Mum will be 93 in two weeks time. She does very well, but she can’t manage technical stuff anymore, things like recording TV programmes on her planner, or working the DVD player. We were on one of our regular trips to Marks and Spencer’s in Hexham last weekend, and were on our way back through the shop after doing our food shopping. As you walk away from the food hall past the café, there’s a large interactive monitor mounted on a stand just to your left. It’s been there for ages, but Mum noticed it for the first time on Saturday.
“What’s that for?”
“Ahhh, look I’ll show you.” I picked up the nearest garment to hand, which was a child’s dress.
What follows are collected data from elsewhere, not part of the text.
/-- A completion that finds its entry ISSUED (R117 to R119). -/
def State.completeIssued (s : State) (t : MemTag) (e : Entry) (ok : Bool) (data : List Beat) : State :=
  match e.who with
  | .slot n =>
    match e.kind, e.tag with
    | .read, .blade tag => s.completeRead t n e tag ok data
    | .read, .none | .read, .control _ | .read, .trailing _ | .read, .ring _ | .read, .scrub _ => s.freeEntry t
    | .write, _ => if ok then s.freeEntry t else (s.freeEntry t).slotWriteError n e .issued
  | .control => s.completeControl t e ok data
  | .ring => s.completeRing t e ok data
  | .scrub =>
    let s1 := s.freeEntry t
    { s1 with scrub := s1.scrub.ack ok false }

/-- A completion that finds its entry LATE (R124). -/
def State.completeLate (s : State) (t : MemTag) (e : Entry) (ok : Bool) : State :=
  match e.who with
  | .slot n =>
    let s1 := s.modSlot n fun sl => sl.count Counters.addLate
    if e.held = .timeout then s1.setEntry t { e with state := .waiting }
    else if ok = false ∧ e.kind = .write then (s1.freeEntry t).slotWriteError n e .late
    else s1.freeEntry t
  | .ring => if ok = false ∧ e.kind = .write then (s.freeEntry t).ringWriteError e .late else s.freeEntry t
  | .control | .scrub => s.freeEntry t

/-- A completion that finds its entry ORPHAN (R126). -/
def State.completeOrphan (s : State) (t : MemTag) (e : Entry) (ok : Bool) : State :=
  let s1 := s.freeEntry t
  if ok = false ∧ e.kind = .write ∧ s.ring.state = .attached then
    match e.who with
    | .slot n => s1.slotWriteError n e .orphan
    | .ring => s1.ringWriteError e .orphan
    | .control | .scrub => s1
  else s1

/-- A completion by the state of the entry it names; FREE and WAITING make it a stray (R116, R120). -/
def State.complete (s : State) (t : MemTag) (ok : Bool) (data : List Beat) : State :=
  let s1 : State := { s with trk := { s.trk with link := eraseRequest t s.trk.link } }
  let e := s.entry t
  match e.state with
  | .issued => s1.completeIssued t e ok data
  | .late => s1.completeLate t e ok
  | .orphan => s1.completeOrphan t e ok
  | .free | .waiting => s1

/-! ## The completion timeout (R121) -/

/-- The deadline of an ISSUED slot entry passes (R121). -/
def State.slotTimeout (s : State) (t : MemTag) (n : SlotId) (e : Entry) : State :=
  let s1 := s.modSlot n fun sl => sl.count Counters.addTimeout
  match e.kind, e.tag with
  | .read, .blade tag =>
    if (s.slot n).canReceive = true then
      (s1.setEntry t { e with state := .late }).modSlot n fun sl => sl.sendData ⟨tag, .timeout, []⟩
    else if (s.slot n).state = .grace then
      (s1.setEntry t { e with state := .late, held := .timeout }).modSlot n
        fun sl => { sl with holdList := sl.holdList ++ [t] }
    else s1.setEntry t { e with state := .late }
  | .read, .none | .read, .control _ | .read, .trailing _ | .read, .ring _ | .read, .scrub _
  | .write, _ => s1.setEntry t { e with state := .late }

/-- The deadline of an ISSUED entry passes: LATE, and the requester is answered (R121). -/
def State.deadlinePassed (s : State) (t : MemTag) (e : Entry) : State :=
  let s1 := s.setEntry t { e with state := .late }
  match e.who with
  | .slot n => s.slotTimeout t n e
  | .control =>
    match e.tag with
    | .control c => s1.answerControl ⟨c, .timeout, []⟩
    | .none | .blade _ | .trailing _ | .ring _ | .scrub _ => s1
  | .ring =>
    match e.tag with
    | .ring ref => { s1 with ring := s1.ring.ended ref }
    | .none | .blade _ | .control _ | .trailing _ | .scrub _ => s1
  | .scrub => { s1 with scrub := s1.scrub.ack false true }
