/-- Slot `n` drains under the link-down rules from the record `sl`: its reads are given up, and where no write of it is
left the drain ends in the same step, with its map released, its jobs cancelled and its event (R133, R141, R144). -/
def drainsLinkDown (n : SlotId) (s t : State) (sl : Slot) : Prop :=
  (∀ m, m ≠ n → t.slot m = s.slot m) ∧ entriesBecome s t (fun e => e.givenUp n (s.slot n).incarnation) ∧
    keepsRest s t ∧
    (s.writesLeft n → t.slot n = sl ∧ t.ext = s.ext ∧ scrubHears s t []) ∧
    (¬ s.writesLeft n → t.slot n = sl.drainEnded ∧ mapReleased n s t ∧ t.sb = s.jobsCancelled n ∧ t.sb.noJobs n ∧
      ∃ r, ringShut n s r ∧ t.ring = r.postEvent (drainEvent n sl (t.orphanCount n)))

/-! ### Frames held back on a link -/

/-- The command by which a frame that the link carries arrives. -/
def LinkItem.command (n : SlotId) : LinkItem → Instr
  | .start h => .frameStart n h
  | .read f => .readFrame n f
  | .write f => .writeFrame n f

/-- `t` is what the commands make of `s`, one after another. -/
def runs : List Instr → State → State → Prop
  | [], s, t => t = s
  | c :: cs, s, t => ∃ u, exec c s = .next u ∧ runs cs u t

/-- What the link of slot `n` held back arrives, frame after frame, as if sent now (R64, R65). -/
def heldBackArrives (n : SlotId) (items : List LinkItem) (s t : State) : Prop :=
  runs (items.map (LinkItem.command n)) s t

/-! ### Held answers -/

/-- The DATA frame of an answer held in an entry: its completion's, or TIMEOUT (R123, R160). -/
def answerFrame (tag : BladeTag) (a : HeldAnswer) : DataFrame :=
  match a with
  | .completion true data => ⟨tag, .ok, data⟩
  | .completion false _ => ⟨tag, .memoryError, []⟩
  | .timeout | .none => ⟨tag, .timeout, []⟩

/-- One entry of slot `n`'s hold list is handed to the link: its frame is sent and its tag leaves the tag-in-use set; a
WAITING entry is freed, and a LATE one gives up its answer (R123, R160). -/
def handsOver (n : SlotId) (k : MemTag) (s u : State) : Prop :=
  match (s.entry k).tag with
  | .blade b =>
    u = { s with
      slots := u.slots, trk := { s.trk with entries := u.trk.entries },
      scrub := if (s.entry k).state = .waiting then { s.scrub with deferral := 0 } else s.scrub } ∧
    u.slot n = { s.slot n with
      dataOut := (s.slot n).dataOut ++ [answerFrame b (s.entry k).held],
      tags := (s.slot n).tags.set b.val false b.isLt } ∧
    (∀ m, m ≠ n → u.slot m = s.slot m) ∧
    u.entry k = (if (s.entry k).state = .waiting then Entry.free else { s.entry k with held := .none }) ∧
    (∀ j, j ≠ k → u.entry j = s.entry j)
  | .none | .control _ | .trailing _ | .ring _ | .scrub _ => u = s

/-- The entries of a hold list are handed over in list order (R123). -/
def handsOverAll (n : SlotId) : List MemTag → State → State → Prop
  | [], s, u => u = s
  | k :: ks, s, u => ∃ v, handsOver n k s v ∧ handsOverAll n ks v u

/-! ### Frames at intake -/

/-- A header is well formed (R61). -/
def headerFormed (h : FrameHeader) : Prop := 1 ≤ h.beats ∧ h.beats ≤ 32 ∧ h.addr.toNat % 8 = 0

/-- A WRITE that ends is well formed under its header (R61). -/
def writeFormed (f : WriteFrame) (h : FrameHeader) : Prop :=
  f.parsed = true ∧ headerFormed h ∧ f.data.length = h.beats

/-- The WRITE that ends on a slot's link is taken under the header `h`: the one that came with its start, or its own where no
frame had begun and a place was open (R65, R66, log 14). -/
def Slot.endsFrame (sl : Slot) (f : WriteFrame) (h : FrameHeader) : Prop :=
  sl.broken = false ∧ (sl.partly = some h ∨ (sl.partly = none ∧ sl.placesOpen ≠ 0 ∧ h = f.head))

/-- A request lies in the window, is within the slot's maximum beats and does not cross its page (R70). -/
def Slot.withinPage (sl : Slot) (h : FrameHeader) : Prop :=
  h.addr.toNat < 0x200000 ∧ h.beats ≤ sl.maxBeats ∧ h.addr.toNat % 65536 + 8 * h.beats ≤ 65536

/-- The first of the five checks of R70 that a request fails has the cause `c`. -/
def Slot.refuses (sl : Slot) (kind : AccessKind) (h : FrameHeader) (c : ViolationCause) : Prop :=
  match c with
  | .outOfWindow => 0x200000 ≤ h.addr.toNat
  | .oversize => h.addr.toNat < 0x200000 ∧ sl.maxBeats < h.beats
  | .boundary =>
    h.addr.toNat < 0x200000 ∧ h.beats ≤ sl.maxBeats ∧ 65536 < h.addr.toNat % 65536 + 8 * h.beats
  | .unmapped => sl.withinPage h ∧ findPage sl.map (bladePage h.addr) = none
  | .readOnly =>
    kind = .write ∧ sl.withinPage h ∧ ∃ e, findPage sl.map (bladePage h.addr) = some e ∧ e.rw = false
I took the ticket and scanned it on the monitor. “You see, all you have to do is scan it here, and it tells you what it is, the price, and what you can buy that’ll go with it. Also,” I went on, “if you press this you can see the model actually wearing it and walking up and down.”
Sixty seconds later Mum had mastered this piece of electronic gadgetry completely. An hour later she was still there, jabbing the interactive plasma with her finger.
“Just let me see how much these trousers are. Oh, they say that top goes with it, can you go and see if you can find it. Look Tam, if you press this it goes on to full screen. Have you seen Tammy, you’re not watching, look……” I’m just bewildered as to how M & S found the time to film so many children and adults modelling every last stitch of clothing in their line. OK, I’m not sure if it actually is every single item, because the afternoon wasn’t long enough to test children’s togs and menswear, but let me tell you, every thread of ladies gear is included, from winter coats to knickers. I have mounds of evidence to back up my claim. Mum scanned every last one. We rolled home at 6pm.